May 18, 2016 | By Andre

If you’ve been exposed to 3D printing at all, you’ll likely be familiar with the little ridges that make their way up the exterior of any given print. These visible lines are a result of the material layering process that is at the core to how 3D printers work their magic.

Of course, while some people don’t mind the little lines, others find it takes away from the final aesthetic of the finished product and would do anything in their power to get rid of them. Solutions thus far have been a mix of simply printing at a much higher resolution (which often means longer print times) or alternatively by using solvents to melt the piece smooth (meaning a sacrifice in surface detail).

Sculpteo, one of the world’s largest 3D print service providers, has announced at the Rapid Today additive manufacturing conference in Orlando a new smoothing technique they’ve called Smoothing Beautifier.

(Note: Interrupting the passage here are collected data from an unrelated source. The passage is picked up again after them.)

-- ==== Sys2Proof/Machine/ArmTransfer.lean ====
section
/-! DEFINITION. ARM single-register loads and stores (44_arm_load_store.md). -/

namespace Sys2Proof.Machine

/-- An ARM single load in one of the addressing modes of R202. -/
def singleLoad (k : LoadKind) (noPc : Bool) (priv : Privilege) (c : Cond) (p u w : Bool) (rn rd : Reg) (off : Word)
    (rm : Option Reg) (s : State) : Result :=
  conditional c s (guarded (transferRefusal (!p || w) noPc rn rd rm)
    (load k priv rn rd (addressOf p u w (s.readReg rn) off) s))

/-- An ARM single store in one of the addressing modes of R202. -/
def singleStore (k : StoreKind) (noPc : Bool) (priv : Privilege) (c : Cond) (p u w : Bool) (rn rd : Reg) (off : Word)
    (rm : Option Reg) (s : State) : Result :=
  conditional c s (guarded (transferRefusal (!p || w) noPc rn rd rm)
    (store k priv rn (s.storedReg rd) (addressOf p u w (s.readReg rn) off) s))

/-- The immediate offset of R201. -/
def offsetImmediate (off : BitVec 12) : Word := off.setWidth 32

/-- The shifted register offset of R201. -/
def State.offsetShifted (s : State) (n : BitVec 5) (sh : Shift) (rm : Reg) : Word :=
  (shiftByImmediate sh (s.readReg rm) n s.cpsr.c).value

/-- P = 0 with W = 1 in the halfword format (R214). -/
def postIndexRefusal (p w : Bool) : Option Refusal := if !p && w then some .postIndexW else none

/-- A halfword or signed load (R214): no form has Rd = 15. -/
def halfFormatLoad (k : LoadKind) (c : Cond) (p u w : Bool) (rn rd : Reg) (off : Word) (rm : Option Reg) (s : State) :
    Result :=
  conditional c s (guarded (postIndexRefusal p w) (guarded (transferRefusal (!p || w) true rn rd rm)
    (load k s.privilege rn rd (addressOf p u w (s.readReg rn) off) s)))

/-- A halfword store (R214). -/
def halfFormatStore (c : Cond) (p u w : Bool) (rn rd : Reg) (off : Word) (rm : Option Reg) (s : State) : Result :=
  conditional c s (guarded (postIndexRefusal p w) (guarded (transferRefusal (!p || w) true rn rd rm)
    (store .half s.privilege rn (s.storedReg rd) (addressOf p u w (s.readReg rn) off) s)))

/-- STR, immediate offset, offset or pre-indexed (R206). -/
def execStrImm (c : Cond) (u w : Bool) (rn rd : Reg) (off : BitVec 12) (s : State) : Result :=
  singleStore .word false s.privilege c true u w rn rd (offsetImmediate off) none s

/-- STR, immediate offset, post-indexed (R206). -/
def execStrImmPost (c : Cond) (u : Bool) (rn rd : Reg) (off : BitVec 12) (s : State) : Result :=
  singleStore .word false s.privilege c false u false rn rd (offsetImmediate off) none s

/-- STRT, immediate offset (R211): the access is signalled as a User access. -/
def execStrtImm (c : Cond) (u : Bool) (rn rd : Reg) (off : BitVec 12) (s : State) : Result :=
  singleStore .word true .user c false u true rn rd (offsetImmediate off) none s

/-- STR, shifted register offset, offset or pre-indexed (R206). -/
def execStrReg (c : Cond) (u w : Bool) (rn rd : Reg) (n : BitVec 5) (sh : Shift) (rm : Reg) (s : State) : Result :=
  singleStore .word false s.privilege c true u w rn rd (s.offsetShifted n sh rm) (some rm) s

/-- STR, shifted register offset, post-indexed (R206). -/
def execStrRegPost (c : Cond) (u : Bool) (rn rd : Reg) (n : BitVec 5) (sh : Shift) (rm : Reg) (s : State) : Result :=
  singleStore .word false s.privilege c false u false rn rd (s.offsetShifted n sh rm) (some rm) s

/-- STRT, shifted register offset (R211): the access is signalled as a User access. -/
def execStrtReg (c : Cond) (u : Bool) (rn rd : Reg) (n : BitVec 5) (sh : Shift) (rm : Reg) (s : State) : Result :=
  singleStore .word true .user c false u true rn rd (s.offsetShifted n sh rm) (some rm) s

/-- LDR, immediate offset, offset or pre-indexed (R205). -/
def execLdrImm (c : Cond) (u w : Bool) (rn rd : Reg) (off : BitVec 12) (s : State) : Result :=
  singleLoad .word false s.privilege c true u w rn rd (offsetImmediate off) none s

/-- LDR, immediate offset, post-indexed (R205). -/
def execLdrImmPost (c : Cond) (u : Bool) (rn rd : Reg) (off : BitVec 12) (s : State) : Result :=
  singleLoad .word false s.privilege c false u false rn rd (offsetImmediate off) none s

/-- LDRT, immediate offset (R210): the access is signalled as a User access. -/
def execLdrtImm (c : Cond) (u : Bool) (rn rd : Reg) (off : BitVec 12) (s : State) : Result :=
  singleLoad .word true .user c false u true rn rd (offsetImmediate off) none s

/-- LDR, shifted register offset, offset or pre-indexed (R205). -/
def execLdrReg (c : Cond) (u w : Bool) (rn rd : Reg) (n : BitVec 5) (sh : Shift) (rm : Reg) (s : State) : Result :=
  singleLoad .word false s.privilege c true u w rn rd (s.offsetShifted n sh rm) (some rm) s

/-- LDR, shifted register offset, post-indexed (R205). -/
def execLdrRegPost (c : Cond) (u : Bool) (rn rd : Reg) (n : BitVec 5) (sh : Shift) (rm : Reg) (s : State) : Result :=
  singleLoad .word false s.privilege c false u false rn rd (s.offsetShifted n sh rm) (some rm) s

/-- LDRT, shifted register offset (R210): the access is signalled as a User access. -/
def execLdrtReg (c : Cond) (u : Bool) (rn rd : Reg) (n : BitVec 5) (sh : Shift) (rm : Reg) (s : State) : Result :=
  singleLoad .word true .user c false u true rn rd (s.offsetShifted n sh rm) (some rm) s

/-- STRB, immediate offset, offset or pre-indexed (R209). -/
def execStrbImm (c : Cond) (u w : Bool) (rn rd : Reg) (off : BitVec 12) (s : State) : Result :=
  singleStore .byte true s.privilege c true u w rn rd (offsetImmediate off) none s

/-- STRB, immediate offset, post-indexed (R209). -/
def execStrbImmPost (c : Cond) (u : Bool) (rn rd : Reg) (off : BitVec 12) (s : State) : Result :=
  singleStore .byte true s.privilege c false u false rn rd (offsetImmediate off) none s

/-- STRBT, immediate offset (R213): the access is signalled as a User access. -/
def execStrbtImm (c : Cond) (u : Bool) (rn rd : Reg) (off : BitVec 12) (s : State) : Result :=
  singleStore .byte true .user c false u true rn rd (offsetImmediate off) none s

/-- STRB, shifted register offset, offset or pre-indexed (R209). -/
def execStrbReg (c : Cond) (u w : Bool) (rn rd : Reg) (n : BitVec 5) (sh : Shift) (rm : Reg) (s : State) : Result :=
  singleStore .byte true s.privilege c true u w rn rd (s.offsetShifted n sh rm) (some rm) s

/-- STRB, shifted register offset, post-indexed (R209). -/
def execStrbRegPost (c : Cond) (u : Bool) (rn rd : Reg) (n : BitVec 5) (sh : Shift) (rm : Reg) (s : State) : Result :=
  singleStore .byte true s.privilege c false u false rn rd (s.offsetShifted n sh rm) (some rm) s

/-- STRBT, shifted register offset (R213): the access is signalled as a User access. -/
def execStrbtReg (c : Cond) (u : Bool) (rn rd : Reg) (n : BitVec 5) (sh : Shift) (rm : Reg) (s : State) : Result :=
  singleStore .byte true .user c false u true rn rd (s.offsetShifted n sh rm) (some rm) s

/-- LDRB, immediate offset, offset or pre-indexed (R208). -/
def execLdrbImm (c : Cond) (u w : Bool) (rn rd : Reg) (off : BitVec 12) (s : State) : Result :=
  singleLoad .byte true s.privilege c true u w rn rd (offsetImmediate off) none s

/-- LDRB, immediate offset, post-indexed (R208). -/
def execLdrbImmPost (c : Cond) (u : Bool) (rn rd : Reg) (off : BitVec 12) (s : State) : Result :=
  singleLoad .byte true s.privilege c false u false rn rd (offsetImmediate off) none s

/-- LDRBT, immediate offset (R212): the access is signalled as a User access. -/
def execLdrbtImm (c : Cond) (u : Bool) (rn rd : Reg) (off : BitVec 12) (s : State) : Result :=
  singleLoad .byte true .user c false u true rn rd (offsetImmediate off) none s

/-- LDRB, shifted register offset, offset or pre-indexed (R208). -/
def execLdrbReg (c : Cond) (u w : Bool) (rn rd : Reg) (n : BitVec 5) (sh : Shift) (rm : Reg) (s : State) : Result :=
  singleLoad .byte true s.privilege c true u w rn rd (s.offsetShifted n sh rm) (some rm) s

/-- LDRB, shifted register offset, post-indexed (R208). -/
def execLdrbRegPost (c : Cond) (u : Bool) (rn rd : Reg) (n : BitVec 5) (sh : Shift) (rm : Reg) (s : State) : Result :=
  singleLoad .byte true s.privilege c false u false rn rd (s.offsetShifted n sh rm) (some rm) s

/-- LDRBT, shifted register offset (R212): the access is signalled as a User access. -/
def execLdrbtReg (c : Cond) (u : Bool) (rn rd : Reg) (n : BitVec 5) (sh : Shift) (rm : Reg) (s : State) : Result :=
  singleLoad .byte true .user c false u true rn rd (s.offsetShifted n sh rm) (some rm) s

/-- STRH, register offset (R216). -/
def execStrhReg (c : Cond) (p u w : Bool) (rn rd rm : Reg) (s : State) : Result :=
  halfFormatStore c p u w rn rd (s.readReg rm) (some rm) s

/-- STRH, immediate offset (R216). -/
def execStrhImm (c : Cond) (p u w : Bool) (rn rd : Reg) (off : BitVec 8) (s : State) : Result :=
  halfFormatStore c p u w rn rd (off.setWidth 32) none s

/-- LDRH, register offset (R215). -/
def execLdrhReg (c : Cond) (p u w : Bool) (rn rd rm : Reg) (s : State) : Result :=
  halfFormatLoad .half c p u w rn rd (s.readReg rm) (some rm) s

/-- LDRH, immediate offset (R215). -/
def execLdrhImm (c : Cond) (p u w : Bool) (rn rd : Reg) (off : BitVec 8) (s : State) : Result :=
  halfFormatLoad .half c p u w rn rd (off.setWidth 32) none s

/-- LDRSB, register offset (R217). -/
def execLdrsbReg (c : Cond) (p u w : Bool) (rn rd rm : Reg) (s : State) : Result :=
  halfFormatLoad .signedByte c p u w rn rd (s.readReg rm) (some rm) s

/-- LDRSB, immediate offset (R217). -/
def execLdrsbImm (c : Cond) (p u w : Bool) (rn rd : Reg) (off : BitVec 8) (s : State) : Result :=
  halfFormatLoad .signedByte c p u w rn rd (off.setWidth 32) none s

/-- LDRSH, register offset (R218). -/
def execLdrshReg (c : Cond) (p u w : Bool) (rn rd rm : Reg) (s : State) : Result :=
  halfFormatLoad .signedHalf c p u w rn rd (s.readReg rm) (some rm) s

/-- LDRSH, immediate offset (R218). -/
def execLdrshImm (c : Cond) (p u w : Bool) (rn rd : Reg) (off : BitVec 8) (s : State) : Result :=
  halfFormatLoad .signedHalf c p u w rn rd (off.setWidth 32) none s

end Sys2Proof.Machine
end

While still sparse when it comes to details, the new smoothing technology revolves around a chemical process applied to SLS printed parts. SLS (or selective laser sintering) involves laser based hardening at specific points of a powder bed, one layer at a time just like every 3D printing process around. From my experience, SLS prints are already much finer in finish than your typical FDM plastic print out but generally come with a rough, powdery feeling finish.

It’s that finish that Sculpteo hopes to do away with thanks in part to their smoothing beautifier. Unfortunately, perhaps for now, all they say about the process is that the “physicochemical reaction uses an exclusive process to create surfaces that look like they were injected.” Of course, it being a patent-pending process gives credence to them not wanting to give out all their secrets too early.

Beyond this, they’ve divulged that it’ll be available on their white nylon based 3D prints (colour at a later date), it has a limit of 140x120x90mm in print size, three extra days to their 3D print turnaround will be added with a yet to be elaborated additional cost.

Unfortunately, just as is the case with acetone smoothing of ABS parts, the smoothing may disolve fine features that you would much rather maintain. A fairly staunch disclaimer at the bottom of the company’s announcement notes that “the physicochemical reaction can indeed introduce transformations to the parts such as minor geometrical changes or a loss of detail. Designs that include very intricate geometries, hollowed parts or sharp angles/edges can suffer appearance transformations.”

This, although unfortunate in some situations, likely won’t be a problem to most people that can’t stand the rough nature of 3D prints, SLS or otherwise. To get things moving, Sculpteo is pushing ahead with a beta program that its members are free to join today.

Since I’m in the camp of “those print lines don’t bother me” I won’t be rushing to sign up just yet, but it’s increasing 3D print order choices like this that will keep Sculpteo in the competitive forefront as the service industry continues to heat up. I’m eager to see more results and information as the beta program evolves.